Saved entries:
- - -
/-! ### The exchange (L2.6 to L2.8) -/

theorem test_waitf_stays : after (step (polling [0xAF#8, 0x81#8] 2)) (fun t => (t.wcnt, t.waiting, t.pc))
    = some (1#32, true, 1#8) := by decide
theorem test_waitf_forwarded :
    after (step { polling [0x81#8, 0x81#8] 2 with sb := [.data 0x20000000#32 0x00AF#16], wcnt := 5#32 })
      (fun t => (t.wcnt, t.waiting, t.pc)) = some (0#32, false, 2#8) := by decide
theorem test_waita_faults :
    after (step { fetchingAt 1#8 6 with cmdReg := 0x20000000#32, waitlim := 3#32, wcnt := 2#32 })
      (fun t => (t.wcnt, t.cause, t.faultpc, t.pc, t.halted)) = some (2#32, 3#4, 1#8, 1#8, true) := by
  decide
theorem test_waita_saturates :
    after (step { fetchingAt 1#8 6 with sb := [.cmd 0x20000000#32], wcnt := 0xFFFFFFFF#32 })
      (fun t => (t.wcnt, t.waiting, t.pc)) = some (0xFFFFFFFF#32, true, 1#8) := by decide
theorem test_fillf_block : (blockStores 0x20000000 0#3 0)[4095]?
    = some (.data 0x20001FFE#32 0x4028#16) := by
  rw [blockStores, Config.passLen, List.getElem?_map, List.getElem?_range (by decide)]
  rfl
theorem test_fillf_out_of_range : after (step { fetchingAt 2#8 3 with j := 313#9 })
    (fun t => (t.statusWord, t.sb)) = some (0x0002022B#32, []) := by decide
theorem test_postf : after (step { fetching 4 with v := 4#3, j := 312#9 }) (fun t => t.sb)
    = some [.data 0x20000000#32 0x810C#16] := by decide
theorem test_postf_unmapped : step { fetching 4 with mapBytes := 0 } = .fault .outsideRegion := by rfl
theorem test_filla_slot : ({ start with fc := 5#32 }).slotAddr ({ start with fc := 5#32 }).slot
    = 0x20002000 := by decide
theorem test_filla_unmapped : step { fetching 5 with fc := 3#32, mapBytes := 32767 }
    = .fault .outsideRegion := by rfl
theorem test_posta : after (step { fetching 7 with fc := 1#32 }) (fun t => (t.sb, t.fc))
    = some ([.cmd 0x20002000#32], 2#32) := by decide
theorem test_posta_wraps : after (step { fetching 7 with fc := 0xFFFFFFFF#32 }) (fun t => (t.sb, t.fc))
    = some ([.cmd 0x20006000#32], 0#32) := by decide
theorem test_fence_empty : after (step { fetching 8 with waiting := true, wcnt := 7#32 })
    (fun t => (t.pc, t.waiting, t.wcnt)) = some (1#8, false, 7#32) := by decide
theorem test_fence_holds : after (step { fetching 8 with sb := [.cmd 4#32] })
    (fun t => (t.pc, t.sb)) = some (0#8, [.cmd 4#32]) := by decide
theorem test_drain_order :
    after (step { start with
      sb := [.data 8#32 1#16, .data 8#32 2#16, .data 10#32 0x0403#16], turns := [.drain 2] })
      (fun t => (t.mem, t.sb.length)) = some ([(10, 3#8), (11, 4#8)], 2) := by decide
theorem test_drain_waits_for_older :
    after (step { start with sb := [.data 8#32 1#16, .data 8#32 2#16], turns := [.drain 1] })
      (fun t => (t.mem, t.sb.length)) = some ([], 2) := by decide
theorem test_consumer_done :
    after (step { polling [0xAF#8, 0x81#8] 2 with
      cproto := .flag, consumer := .reading 0x20000000#32 4096, buf := [7#16], turns := [.consumer false] })
      (fun t => (t.mem, t.emitted, t.consumer))
      = some ([(0x20000000, 0xAF#8), (0x20000001, 0x00#8)], [[7#16]], .idle) := by decide
theorem test_consumer_takes :
    after (step { start with cmdReg := 0x20002000#32, turns := [.consumer true] })
      (fun t => (t.cmdReg, t.consumer)) = some (0#32, .reading 0x20002000#32 0) := by decide

/-! ### Control flow (L2.9) -/

theorem test_loopj_last : after (step { fetchingAt 5#8 0x19 with j := 312#9 }) (fun t => (t.j, t.pc))
    = some (313#9, 6#8) := by decide
theorem test_loopj_branches : after (step { fetchingAt 5#8 0x19 with j := 311#9 }) (fun t => (t.j, t.pc))
    = some (312#9, 1#8) := by decide
theorem test_jmp : after (step { fetchingAt 9#8 0x3A with waiting := true }) (fun t => (t.pc, t.waiting))
    = some (3#8, false) := by decide
theorem test_halt : after (step (fetchingAt 2#8 0xF)) (fun t => t.statusWord)
    = some 0x00030009#32 := by decide
theorem test_halt_wraps : after (step (fetchingAt 255#8 0xF)) (fun t => (t.halted, t.pc))
    = some (true, 0#8) := by decide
- - -
__WHAT YOU NEED TO DO__:
Could you return exactly the lines above from the line with "theorem test_fillf_out_of_range : after" to the line with "[0xAF#8, 0x81#8] 2 with", both included, and nothing else?

__EXERCISE ANSWER__:
theorem test_fillf_out_of_range : after (step { fetchingAt 2#8 3 with j := 313#9 })
    (fun t => (t.statusWord, t.sb)) = some (0x0002022B#32, []) := by decide
theorem test_postf : after (step { fetching 4 with v := 4#3, j := 312#9 }) (fun t => t.sb)
    = some [.data 0x20000000#32 0x810C#16] := by decide
theorem test_postf_unmapped : step { fetching 4 with mapBytes := 0 } = .fault .outsideRegion := by rfl
theorem test_filla_slot : ({ start with fc := 5#32 }).slotAddr ({ start with fc := 5#32 }).slot
    = 0x20002000 := by decide
theorem test_filla_unmapped : step { fetching 5 with fc := 3#32, mapBytes := 32767 }
    = .fault .outsideRegion := by rfl
theorem test_posta : after (step { fetching 7 with fc := 1#32 }) (fun t => (t.sb, t.fc))
    = some ([.cmd 0x20002000#32], 2#32) := by decide
theorem test_posta_wraps : after (step { fetching 7 with fc := 0xFFFFFFFF#32 }) (fun t => (t.sb, t.fc))
    = some ([.cmd 0x20006000#32], 0#32) := by decide
theorem test_fence_empty : after (step { fetching 8 with waiting := true, wcnt := 7#32 })
    (fun t => (t.pc, t.waiting, t.wcnt)) = some (1#8, false, 7#32) := by decide
theorem test_fence_holds : after (step { fetching 8 with sb := [.cmd 4#32] })
    (fun t => (t.pc, t.sb)) = some (0#8, [.cmd 4#32]) := by decide
theorem test_drain_order :
    after (step { start with
      sb := [.data 8#32 1#16, .data 8#32 2#16, .data 10#32 0x0403#16], turns := [.drain 2] })
      (fun t => (t.mem, t.sb.length)) = some ([(10, 3#8), (11, 4#8)], 2) := by decide
theorem test_drain_waits_for_older :
    after (step { start with sb := [.data 8#32 1#16, .data 8#32 2#16], turns := [.drain 1] })
      (fun t => (t.mem, t.sb.length)) = some ([], 2) := by decide
theorem test_consumer_done :
    after (step { polling [0xAF#8, 0x81#8] 2 with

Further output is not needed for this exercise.